Accordingly, there namely the arc electrode, the arc electrode support member and the coil electrode not connected, but made as an integral structure that are metallographically continuous and because their stability improves is that in the conventional Electrode eliminates existing drawbacks, and accordingly it is possible, a vacuum circuit breaker with a higher one reliability and create security.

According to the invention is a powder of Cr, W, Mo or Ta or a mixture thereof Cu, Ag or Au powder or any other metal particle with a predetermined composition to a predetermined shape trained to over predetermined porosity to dispose and then sintering is carried out to obtain a porous sintered body. After that a block of pure Cu, Ag or Au, or an alloy thereof, on the sintered body brought and then melted so that an infiltration into the pores of the porous sintered body can be done. This involves a liquid phase diffusion of the components of the sintered body used in the infiltration material to allow for alloy formation the same material with the above-mentioned content. The ingot obtained after the infiltration is completed becomes one predetermined shape of an electrode processed.

at Infiltration of the electrically highly conductive metal can reduce the amount of the porous sintered body forming metals that should dissolve in the highly conductive metal, appropriately controlled that the infiltration temperature and the response time can be set appropriately. That temperature and time are taken into account the specific resistance and strength, particularly with regard to the Arc electrode support member and the coil electrode. Of course it is also possible to get one To use alloy that is obtained by alloying elements be added to the electrically highly conductive metal in advance, so the temperature and time in question considering both Factors are determined. Accordingly, the resulting electrode has a high one mechanical strength and low resistivity, and it is therefore excellent in terms of its function.

A desired Electrode structure according to the invention can by combining the infiltration and the pouring technique for one desired Shape as stated above can be achieved. In this case, the final above Shape can be obtained by cutting.

The Vacuum disconnector is used together with a disconnector, a Earthing switch, a lightning rod or a current transformer used.

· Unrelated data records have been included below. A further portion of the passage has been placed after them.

/-- CYC of some cores resumes from saved values. -/
def State.putCycs (s : State) : List (Nat × Nat) → State
  | [] => s
  | (n, v) :: rest => (s.updCore n fun c => { c with cyc0 := s.coreNow n - v }).putCycs rest

/-- Cores whose translations and fetched words are lost. -/
def State.dropCached (s : State) : List Nat → State
  | [] => s
  | n :: rest => (s.updCore n fun c => { c with fetch := [], utlb := [] }).dropCached rest

/-- The end of a restore: no read-cache line, translation or fetched word is retained. -/
def State.restoreDone (s : State) (k : Nat) : State :=
  let c := s.cluster k
  match c.saved with
  | some r =>
    if c.ret == .restoring then
      let s := s.updCluster k fun c =>
        { c with
          tiles := r.tiles, rings := r.rings, divs := r.divs, coreOn := r.coreOn, ret := .none, saved := none
          lines := [], tlb := [], icache := [] }
      ((s.dropCached (coresOf k)).putCycs r.cycs).setEvt k .restored
    else s
  | none => s

/-- A write of CPCGATE. -/
def State.writeCgate (s : State) (k : Nat) (v : Word) : State :=
  let c := s.cluster k
  if v.getLsbD 0 then
    if c.quiet then s.updCluster k fun c => { c with gate := true } else s.setEvt k .ignored
  else if !c.allOn || c.ret != .none then s.setEvt k .ignored
  else s.updCluster k fun c => { c with gate := false }

/-! ### Rails (R376) -/

/-- The code that a field of CPRAIL has reached. -/
def ClusterSt.railOf (c : ClusterSt) : RailField → Nat
  | .eng o => bit (c.railEng.getLsbD o) 0
  | .row r => ((c.railRow[r]?).getD 0).toNat
  | .spad => c.railSpad.toNat

/-- The code that a CPRAIL value gives a field. -/
def railIn (v : Word) : RailField → Nat
  | .eng o => bits v (16 + o) (16 + o)
  | .row r => bits v (2 * r + 1) (2 * r)
  | .spad => bits v 9 8

/-- The order of lowering. -/
def lowering : List RailField := [.eng 5, .eng 4, .eng 3, .eng 2, .eng 1, .eng 0, .row 2, .row 1, .row 0, .spad]

/-- The order of raising. -/
def raising : List RailField := [.spad, .row 0, .row 1, .row 2, .eng 0, .eng 1, .eng 2, .eng 3, .eng 4, .eng 5]

/-- The moves that an accepted write makes. -/
def ClusterSt.planned (c : ClusterSt) (v : Word) : List RailMove :=
  (lowering.filter fun f => decide (railIn v f < c.railOf f)).map (fun f => ⟨f, railIn v f, 1, none⟩) ++
  (raising.filter fun f => decide (c.railOf f < railIn v f)).map (fun f => ⟨f, railIn v f, 8, none⟩)

/-- The field is a dark row. -/
def ClusterSt.darkField (c : ClusterSt) : RailField → Bool
  | .row r => (c.rows[r]?).any (·.dark)
  | _ => false

/-- A write of CPRAIL (R374, R376). -/
def State.writeRail (s : State) (k : Nat) (v : Word) : State :=
  let c := s.cluster k
  let tri : List RailField := [.row 0, .row 1, .row 2, .spad]
  let bad := !c.moves.isEmpty || tri.any (fun f => railIn v f == 3) ||
    (lowering.any (fun f => decide (railIn v f < c.railOf f)) && (!c.quiet || !c.gate)) ||
    (tri.any (fun f => railIn v f == 1) && c.ret != .saved) ||
    lowering.any (fun f => c.darkField f && decide (c.railOf f < railIn v f))
  if bad then s.setEvt k .ignored else s.updCluster k fun c => { c with moves := c.planned v }

/-- Shunt use of row `r` of a cluster of the die; a cluster that does not exist uses none. -/
def State.rowUse (s : State) (k r : Nat) : Nat := if goodCluster k then ((s.cluster k).shunt[r]?).getD 0 else 0

/-- The reports that the test before a raising step reads (R376). -/
def State.neighbours (s : State) (k : Nat) : RailField → List Nat
  | .row r =>
    ((List.range 3).filter (· != r)).map (s.rowUse k) ++
      (if k % 16 = 0 then [] else [s.rowUse (k - 1) r]) ++ (if k % 16 = 11 then [] else [s.rowUse (k + 1) r])
  | .eng o =>
    let e := (s.cluster k).eshunt
    (if o = 0 then [] else [(e[o - 1]?).getD 0]) ++ [(e[o + 1]?).getD 0, s.rowUse k (o / 2)]
  | .spad => (List.range 3).map (s.rowUse k)

/-- Some neighbour uses more than 90% of its shunt. -/
def State.crowded (s : State) (k : Nat) (f : RailField) : Bool := (s.neighbours k f).any fun u => decide (90 < u)

/-- A table without the entries of a range of addresses. -/
def cutRange {α : Type} (lo n : Nat) (t : Table α) : Table α := t.filter fun e => !(decide (lo ≤ e.1) && decide (e.1 < lo + n))

/-- The array rail has reached OFF: every array of the cluster is lost, so that it reads 0 and full afterwards (R375). -/
def State.loseArrays (s : State) (k : Nat) : State :=
  let cut {α : Type} (t : Table α) : Table α := cutRange (tcmPa (k * 64) 0) (64 * 2 ^ 17) (cutRange (spadPa k 0) (2 ^ 24) t)
  let s := { s with mem := cut s.mem, empties := cut s.empties, bad := cut s.bad, holds := cut s.holds }
  let s := (coresOf k).foldl (fun s n => s.updCore n fun c =>
    { c with mailbox := [], sysq := [], startq := [], taskq := [], hwq := Vector.replicate 8 ⟨none, []⟩ }) s
  s.updCluster k fun c => { c with tiles := [], rings := [], lines := [] }

/-- CYC of some cores starts at 0 (R74). -/
def State.clearCycs (s : State) : List Nat → State
  | [] => s
  | n :: rest => (s.clearCyc n).clearCycs rest

/-- The logic of a row's cores is lost. -/
def State.restartCycs (s : State) (k r : Nat) : State :=
  let cores := (List.range 16).map fun i => k * 64 + 16 * r + i
  (s.dropCached cores).clearCycs cores

/-- A rail field reaches a code (R375). -/
def State.reachRail (s : State) (k : Nat) (f : RailField) (goal : Nat) : State :=
  let old := (s.cluster k).railOf f
  match f with
  | .eng o => s.updCluster k fun c => { c with railEng := if goal = 0 then c.railEng &&& ~~~(1#6 <<< o) else c.railEng ||| (1#6 <<< o) }
  | .row r =>
    let s := s.updCluster k fun c => { c with railRow := c.railRow.setIfInBounds r (BitVec.ofNat 2 goal) }
    if goal = 0 ∨ old = 0 then s.restartCycs k r else s
  | .spad =>
    let s := s.updCluster k fun c => { c with railSpad := BitVec.ofNat 2 goal }
    if goal = 0 then s.loseArrays k else s

/-- A cluster that has seen no demand yet: the window of a switch-on (R380). -/
def ClusterSt.unasked (c : ClusterSt) : ClusterSt :=
  { c with askCore := false, askBase := false, leapCore := false, leapBase := false }

/-- A transition has ended. -/
def State.railEnd (s : State) (k : Nat) : State := (s.updCluster k ClusterSt.unasked).setEvt k .raildone

/-- One 64-cycle step of the present move; the last move ends the transition. -/
def State.railMove (s : State) (k : Nat) : State :=
  match (s.cluster k).moves with
  | [] => s
  | m :: rest =>
    if 1 < m.steps then s.updCluster k fun c => { c with moves := { m with steps := m.steps - 1, wait := none } :: rest }
    else
      let s := s.reachRail k m.field m.goal
      let s := s.updCluster k fun c => { c with moves := rest }
      if rest = [] then s.railEnd k else s

/-- Whether a move raises its field. -/
def ClusterSt.raises (c : ClusterSt) (m : RailMove) : Bool := decide (c.railOf m.field < m.goal)
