-- ==== Sys2Proof/Machine/Records.lean ====
section
/-!
DEFINITION. Sys2Proof/Machine/Records.lean: context records (R323, R324, Table 13.5): where a record lies, a thread written
out as its words and read back, and the reservations, jobs and helpers of a saved thread.
-/
namespace Sys2Proof.Machine

/-! ### Where a record lies (R214, R323) -/

/-- The homes of a record's 256 words: it may cover two pages. -/
structure RecLoc where
  lo  : Nat
  cut : Nat
  hi  : Nat
  deriving DecidableEq, Repr

/-- The home of word `i`. -/
def RecLoc.word (l : RecLoc) (i : Nat) : Nat := if i < l.cut then l.lo + 8 * i else l.hi + 8 * (i - l.cut)

/-- The words of a record. -/
def State.recWords (s : State) (l : RecLoc) : List Word := (List.range 256).map fun i => s.word (l.word i)

/-- Where a record lies, or the trap that an access to it raises: 256-aligned, in device memory, two pages that agree. -/
inductive FindRec where
  | at (l : RecLoc)
  | trap (cause : Nat) (addr : Word) (info : Nat)
  deriving DecidableEq, Repr

/-- The refusals of two pages by policy, in the order 3, 4, 2, 1 of R403. -/
def worseOf (x y : Option (Nat × Nat)) : Option (Nat × Nat) :=
  let at? (n : Nat) : Option (Nat × Nat) := [x, y].findSome? fun z => z.bind fun r => if r.1 = n then some r else none
  [3, 4, 2, 1].findSome? at?

/-- The checks of R339 and R340 on a record's address. -/
def State.findRec (s : State) (tid : Nat) (va : Word) (need : Need) : FindRec :=
  let t := s.thread tid
  let trap (c : Nat) (a : Word) : FindRec := .trap c a 0
  if 2 ^ 48 ≤ va.toNat ∨ va.toNat % 256 ≠ 0 then trap 3 va
  else if va.toNat < 0x100000000 then trap 5 va
  else
    match s.check tid t.ctx t.tsr.priv va 1 need with
    | .trap c a => trap c a
    | .ok x =>
      if storageOf x.pa ≠ .device then trap 5 va
      else
        let first := 65536 - va.toNat % 65536
        if 2048 ≤ first then
          (match s.policy t.codeid x with
           | some r => .trap 17 va (policyInfo r)
           | none => .at ⟨x.pa, 256, 0⟩)
        else
          match s.check tid t.ctx t.tsr.priv (va + BitVec.ofNat 64 first) 1 need with
          | .trap c a => trap c a
          | .ok y =>
            if !x.agrees y then trap 6 va
            else if storageOf y.pa ≠ .device then trap 5 va
            else
              match worseOf (s.policy t.codeid x) (s.policy t.codeid y) with
              | some r => .trap 17 va (policyInfo r)
              | none => .at ⟨x.pa, first / 8, y.pa⟩

/-! ### A thread as words -/

/-- The context as words w1-w15, the five middle ones by the thread. -/
def Thread.ctxWords (t : Thread) : List Word :=
  [t.ctx.tenant.setWidth 64, t.ctx.pondmap, t.ctx.ptbase, t.ctx.stvec, t.ctx.rankset.setWidth 64, t.codeid.setWidth 64,
   t.privst, t.ctx.ttbase, t.ctx.ttsize, t.ctx.rtbase, t.ctx.rtsize, t.ctx.tiles, t.ctx.ringmask, t.ctx.spbase, t.ctx.spstride]

/-- The two words of a vector register, lane 0 first. -/
def vWords (v : VWord) : List Word := [v.extractLsb' 0 64, v.extractLsb' 64 64]

/-- w136 and w137 of a pending sync job. -/
def jobWords : Option PendJob → List Word
  | none => [0, 0]
  | some j =>
    [BitVec.ofNat 64 (2 ^ 63 + bit j.done 62 + j.status % 65536 * 2 ^ 32 + j.id % 65536),
     BitVec.ofNat 64 (j.cluster / 16 * 2 ^ 8 + j.cluster % 16 * 2 ^ 4 + j.octet)]

/-- w138 of a pending cause 10 or 11. -/
def trapWord : Option (Nat × Nat) → Word
  | none => 0
  | some (c, u) => BitVec.ofNat 64 (2 ^ 63 + u % 2 ^ 40 * 2 ^ 8 + c)

/-- w139 and w140 of an interrupted BAR wait. -/
def barWords : Option (Word × Word) → List Word
  | none => [0, 0]
  | some (a, p) => [(a &&& 0x0000FFFFFFFFFFE0#64) ||| (1#64 <<< 63), p]

/-- A held message as five words. -/
def msgWords (m : Msg) : List Word := m.header :: m.payload.toList

/-- w0 of a saved record. -/
def recHead (ctx : BitVec 12) (ndrain nheld last : Nat) : Word :=
  BitVec.ofNat 64 (2 ^ 63 + ctx.toNat * 2 ^ 48 + ndrain % 65536 * 2 ^ 32 + nheld * 2 ^ 24 + last % 131072)

/-- The words of a record that a thread is saved into, but for its reserved tail. -/
def State.toRecord (s : State) (tid ndrain : Nat) (held : List Msg) : List Word :=
  let t := s.thread tid
  let head := recHead t.ctx.id ndrain held.length tid :: t.ctxWords ++ [t.pc]
  let sregs := (List.range 19).map fun i => s.sreg tid (i + 1)
  let regs := 0 :: t.regs.toList.drop 1
  let tail := [t.sepc, t.scause, t.saddr, t.sinfo] ++ jobWords t.pendJob ++ [trapWord t.pendTrap] ++ barWords t.barWait
  let all := head ++ sregs ++ regs ++ t.vregs.toList.flatMap vWords ++ tail ++ [0, 0, 0] ++ held.flatMap msgWords
  all ++ List.replicate (256 - all.length) 0

/-- Write the words of a record at their homes, for a context at a virtual address: a whole word is repaired (R207), and one in
a protected range is lost (R402). -/
def State.putRecord (s : State) (l : RecLoc) (ctx : BitVec 12) (va : Word) (i : Nat) : List Word → State
  | [] => s
  | w :: ws =>
    (s.devWord ctx va (l.word i) w).putRecord l ctx (va + 8) (i + 1) ws

/-- The context that a record gives (w0-w15). -/
def ctxOfWords (ws : List Word) : Ctx where
  id := BitVec.ofNat 12 (bits (nth ws 0) 59 48)
  tenant := (nth ws 1).extractLsb' 0 16
  pondmap := nth ws 2
  ptbase := nth ws 3 &&& 0x000FFFFFFFFFF000#64
  stvec := nth ws 4 &&& 0x0000FFFFFFFFFFFE#64
  rankset := (nth ws 5).extractLsb' 0 3
  ttbase := nth ws 8 &&& 0x0000FFFFFFFFFFE0#64
  ttsize := nth ws 9 &&& 0x1FFFFFF#64
  rtbase := nth ws 10 &&& 0x0000FFFFFFFFFF00#64
  rtsize := nth ws 11 &&& 0x1FFFFF#64
  tiles := nth ws 12 &&& 0x1FFFF#64
  ringmask := nth ws 13
  spbase := nth ws 14 &&& 0x0000FFFFFFFFFF80#64
  spstride := nth ws 15 &&& 0x0000FFFFFFFFFF80#64

/-- PRIVST bits that stay: SHTID, SADOPT, SBUSY, PPRIV (Table 13.4). -/
def privstMask : Word := 0x01FFFF000000000B#64

/-- TSR from its word. -/
def tsrOf (w : Word) : Tsr := ⟨w.getLsbD 5, w.getLsbD 4, w.getLsbD 3, w.getLsbD 2, w.getLsbD 1, w.getLsbD 0⟩

/-- A reservation state from its code. -/
def rsvStateOf (n : Nat) : RsvState :=
  match n with
  | 1 => .waiting
  | 2 => .admitted
  | 3 => .active
  | 4 => .displaced
  | _ => .none

/-- LEAPH from its word. -/
def leaphOf (w : Word) : LeapH := ⟨rsvStateOf (bits w 63 61), bits w 60 58, bits w 57 50, bits w 49 36, bits w 35 14, bits w 13 0⟩

/-- The pending job of w136 and w137; its group is the one at the resume point. -/
def jobOfWords (ws : List Word) (depth : Nat) : Option PendJob :=
  let a := nth ws 136
  let b := nth ws 137
  if a.getLsbD 63 then
    some ⟨nth ws 16, depth, a.getLsbD 62, bits a 47 32, bits a 15 0, bits b 10 8 * 16 + bits b 7 4, bits b 2 0⟩
  else none

/-- The pending trap of w138. -/
def trapOfWord (w : Word) : Option (Nat × Nat) := if w.getLsbD 63 then some (bits w 5 0, bits w 47 8) else none

/-- The BAR wait of w139 and w140. -/
def barOfWords (a p : Word) : Option (Word × Word) := if a.getLsbD 63 then some (a &&& 0x0000FFFFFFFFFFE0#64, p) else none

/-- A register file from record words `i` on. -/
def regsOfWords (ws : List Word) (i : Nat) : Vector Word 32 := Vector.ofFn fun k => if k.val = 0 then 0 else nth ws (i + k.val)

/-- The vector registers from record words `i` on. -/
def vregsOfWords (ws : List Word) (i : Nat) : Vector VWord 32 :=
  Vector.ofFn fun k => nth ws (i + 2 * k.val + 1) ++ nth ws (i + 2 * k.val)

/-- The fields of TCAUSE and SCAUSE (Tables 3.5, 13.4), of TINFO, of MHDR (Table 6.2) and of WSP (Table 3.4): reserved bits of a
record or frame are not taken (R7). -/
def causeMask : Word := 0x3F#64

/-- The fields of TINFO. -/
def tinfoMask : Word := 0x81FFFFFFFFFFFFFF#64

/-- The fields of MHDR. -/
def mhdrMask : Word := 0xFFFFF000FFFFFFFF#64

/-- The fields of WSP. -/
def wspMask : Word := 0x0000FFFFFFFFFF80#64

/-- A saved record's thread, with what the device kept beside it. -/
def threadOfRecord (ws : List Word) (x : Saved) : Thread :=
  let depth := bits (nth ws 28) 31 0
  { Thread.free with
    state := .running
    pc := BitVec.ofNat 64 (bits (nth ws 16) 47 0)
    regs := regsOfWords ws 36
    vregs := vregsOfWords ws 68
    depth := depth
    wsp := nth ws 27 &&& wspMask
    tsr := tsrOf (nth ws 17)
    fctl := nth ws 18 &&& fctlMask
    vtype := nth ws 19 &&& 0x1F#64
    fmt := nth ws 20 &&& fmtMask
    scp := nth ws 21 &&& scpMask
    taskh := nth ws 22
    mhdr := nth ws 23 &&& mhdrMask
    rank := (nth ws 25).extractLsb' 0 3
    leaph := leaphOf (nth ws 26)
    tvec := nth ws 30 &&& 0x0000FFFFFFFFFFFF#64
    tcause := nth ws 31 &&& causeMask
    taddr := nth ws 32
    tepc := nth ws 33
    tinfo := nth ws 34 &&& tinfoMask
    adepth := bits (nth ws 35) 2 0
    scause := nth ws 133 &&& causeMask
    saddr := nth ws 134
    sepc := nth ws 132
    sinfo := nth ws 135
    privst := nth ws 7 &&& privstMask
    codeid := (nth ws 6).extractLsb' 0 16
    ctx := ctxOfWords ws
    pendTrap := trapOfWord (nth ws 138)
    barWait := barOfWords (nth ws 139) (nth ws 140)
    pendJob := (jobOfWords ws depth).map fun j => match x.job with
      | some k => { j with pc := k.pc, depth := k.depth }
      | none => j
    frames := x.frames
    reserve := x.spare
    parent := x.parent
    unit := x.unit
    levels := x.levels }

/-- The held messages of a record (w144 on), for a slot. -/
def heldOf (ws : List Word) (tid : Nat) : List Msg :=
  (List.range (min 22 (bits (nth ws 0) 31 24))).map fun i =>
    ⟨tid, nth ws (144 + 5 * i),
      payload (nth ws (145 + 5 * i)) (nth ws (146 + 5 * i)) (nth ws (147 + 5 * i)) (nth ws (148 + 5 * i)), 3⟩

/-! ### What moves with a saved thread -/

/-- Stores and puts of a slot that are still to be performed count in NDRAIN of a record from now on (R325). -/
def Store.mark (tid r : Nat) (e : Store) : Store :=
  if e.owners.contains tid then { e with saved := r :: e.saved, owners := e.owners.filter (· != tid) } else e

/-- Mark what stands in Q, W and channels. -/
def State.markStores (s : State) (tid r : Nat) : State :=
  let s := s.updCore (coreOf tid) fun c => { c with q := c.q.map (Store.mark tid r) }
  let s := s.updCluster (clusterOf tid) fun c => { c with w := c.w.map (Store.mark tid r) }
  let markItem : ChanItem → ChanItem := fun x => match x with
    | .store e => .store (e.mark tid r)
    | .put p => if p.owner = tid ∧ p.saved = none then .put { p with saved := some r } else x
    | .update u => if u.owner = tid ∧ u.saved = none then .update { u with saved := some r } else x
    | _ => x
  { s with chans := s.chans.map fun ch => (ch.1, ch.2.map markItem) }

/-- Stores and puts in Q, W and channels that count in NDRAIN of a record. -/
def State.drainsLeft (s : State) (tid r : Nat) : Nat :=
  let store (e : Store) : Nat := e.saved.count r
  let item : ChanItem → Nat := fun x => match x with
    | .store e => store e
    | .put p => if p.saved = some r then 1 else 0
    | .update u => if u.saved = some r then 1 else 0
    | _ => 0
  ((s.core (coreOf tid)).q.map store).sum + ((s.cluster (clusterOf tid)).w.map store).sum +
    (s.chans.map fun ch => (ch.2.map item).sum).sum

/-- Change the owner of every job of a party (R305, R324). -/
def State.mapOwners (s : State) (f : JobOwner → JobOwner) : State :=
  let s := (s.clusters.map (·.1)).foldl (fun s k => s.updCluster k fun c =>
    { c with
      engines := c.engines.map fun e => { e with queue := e.queue.map fun j => { j with owner := f j.owner } }
      copies := c.copies.map fun u => { u with queue := u.queue.map fun j => { j with owner := f j.owner } } }) s
  allDies.foldl (fun s d => s.updDie d fun x =>
    { x with stack := { x.stack with queue := x.stack.queue.map fun j => { j with owner := f j.owner } } }) s

/-- The jobs of a slot belong to a saved thread from now on. -/
def State.saveJobs (s : State) (tid r : Nat) : State :=
  s.mapOwners fun o => if o.tid = tid ∧ o.saved = none then { o with saved := some r } else o

/-- The jobs of a saved thread belong to a slot again. -/
def State.loadJobs (s : State) (r tid level : Nat) : State :=
  s.mapOwners fun o => if o.saved = some r then { o with saved := none, tid := tid, adepth := o.adepth + level } else o

/-- Change the holder of every request and reservation of a die. -/
def State.mapHolders (s : State) (d : Nat) (f : Resv → Resv) : State :=
  s.updDie d fun x => { x with ponds := x.ponds.map fun e =>
    (e.1, { e.2 with admitted := e.2.admitted.map f, waiting := e.2.waiting.map f }) }

/-- The requests and reservations of a slot belong to a saved thread. -/
def State.saveResvs (s : State) (tid r : Nat) : State :=
  s.mapHolders (dieOf tid) fun v => if v.saved = none ∧ v.tid = tid then { v with saved := some r } else v

/-- They belong to a slot of the same die again. -/
def State.loadResvs (s : State) (d r tid level : Nat) : State :=
  s.mapHolders d fun v => if v.saved = some r then { v with saved := none, tid := tid, level := v.level + level } else v

/-- Requests and reservations of a saved thread end, all units returned (Table 14.8). -/
def State.dropSaved (s : State) (d r : Nat) : State :=
  let keys := (s.pondKeys d).filter fun p => ((s.pond d p).admitted ++ (s.pond d p).waiting).any fun v => v.saved == some r
  (keys.foldl (fun s p => s.updPond d p fun x =>
    { x with
      fill := x.fill + ((x.admitted.filter fun v => v.saved == some r).map (·.used)).sum
      admitted := x.admitted.filter fun v => v.saved != some r
      waiting := x.waiting.filter fun v => v.saved != some r }) s).passAll d keys

/-- STATE of a request read back from its pond: the entry of the holder at a depth, if it is still there; of one that is gone, what
the pond last made of it: DISPLACED, or NONE (Table 14.8). -/
def State.readBack (s : State) (d tid level : Nat) (kept : RsvState) (l : LeapH) : LeapH :=
  let p := s.pond d l.pond
  if (p.admitted.any fun v => v.heldBy tid level && v.active) then { l with state := .active }
  else if (p.admitted.any fun v => v.heldBy tid level) then { l with state := .admitted }
  else if (p.waiting.any fun v => v.heldBy tid level) then { l with state := .waiting }
  else { l with state := if kept = .displaced then .displaced else .none }

/-! ### Completions for a slot or a saved thread (R158, R324) -/

/-- The location of the record at a key. -/
def State.savedLoc (s : State) (r : Nat) : RecLoc :=
  let x := Table.get Saved.none s.saves r
  ⟨r, x.cut, x.hi⟩

/-- Append a completion to the held area of a record, while it holds fewer than 22 messages. -/
def State.holdMsg (s : State) (r : Nat) (m : Msg) : Option State :=
  let l := s.savedLoc r
  let w0 := s.word (l.word 0)
  let n := bits w0 31 24
  let va := (Table.get Saved.none s.saves r).va
  if n < 22 then
    some ((s.putRecord l (s.savedCtx r) (va + BitVec.ofNat 64 (8 * (144 + 5 * n))) (144 + 5 * n) (msgWords m)).devWord (s.savedCtx r) va
      (l.word 0) (w0 + 0x1000000#64))
  else none

/-- MS for any party. -/
def State.takeMsg (s : State) (m : Msg) : Option State :=
  if 2 ^ 56 ≤ m.dest then s.holdMsg (m.dest - 2 ^ 56) m else s.accept m

/-- Two completions of one unit for one party: a copy unit or engine is known by the core that issued the job, a stack engine by its
die. They arrive in the order in which they were sent, which is that of acceptance (R292). -/
def Msg.sameUnit (m x : Msg) : Bool :=
  let k := kindOf m.header
  let src := bits m.header 63 47
  let by' := bits x.header 63 47
  m.dest == x.dest && k == kindOf x.header &&
    ((k == 3 && dieOf src == dieOf by') ||
      ((k == 1 || k == 2) && clusterOf src == clusterOf by' && octetOf src == octetOf by'))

It is used as a high-voltage receiving and transformation system used as a voltage source in tall buildings, hotels, intelligent buildings, underground Markets, oil processing complexes, various factories, train stations, Hospitals, halls, Subways and public Plants such as water supply and sewage systems are essential.

The Invention is described below using working examples, however, it should be noted that the invention is not limited to this.

Example 1 (outside the scope of the invention)

The 1 (a) shows a bar portion of an integral electrode structure as tentatively manufactured by a method outside the scope of the invention. In this figure, the reference number denotes 1 an arc electrode, the number 2 denotes an arc electrode support member and the number 3 denotes a feed head for the Cu to be impregnated.

5% by weight of Cu powder and 95% by weight of Cr powder were mixed together by a double-cylinder mixer, and the resulting mixture was mixed at a molding pressure of 1.5 t / cm ² using a mold with a diameter of 80 mm molded to obtain a molded product with a diameter of 80 mm and a thickness of 9 mm. The molded product was then sintered in a hydrogen atmosphere at 1200 ° C for 30 minutes. The porosity of the resulting sintered body was 65%.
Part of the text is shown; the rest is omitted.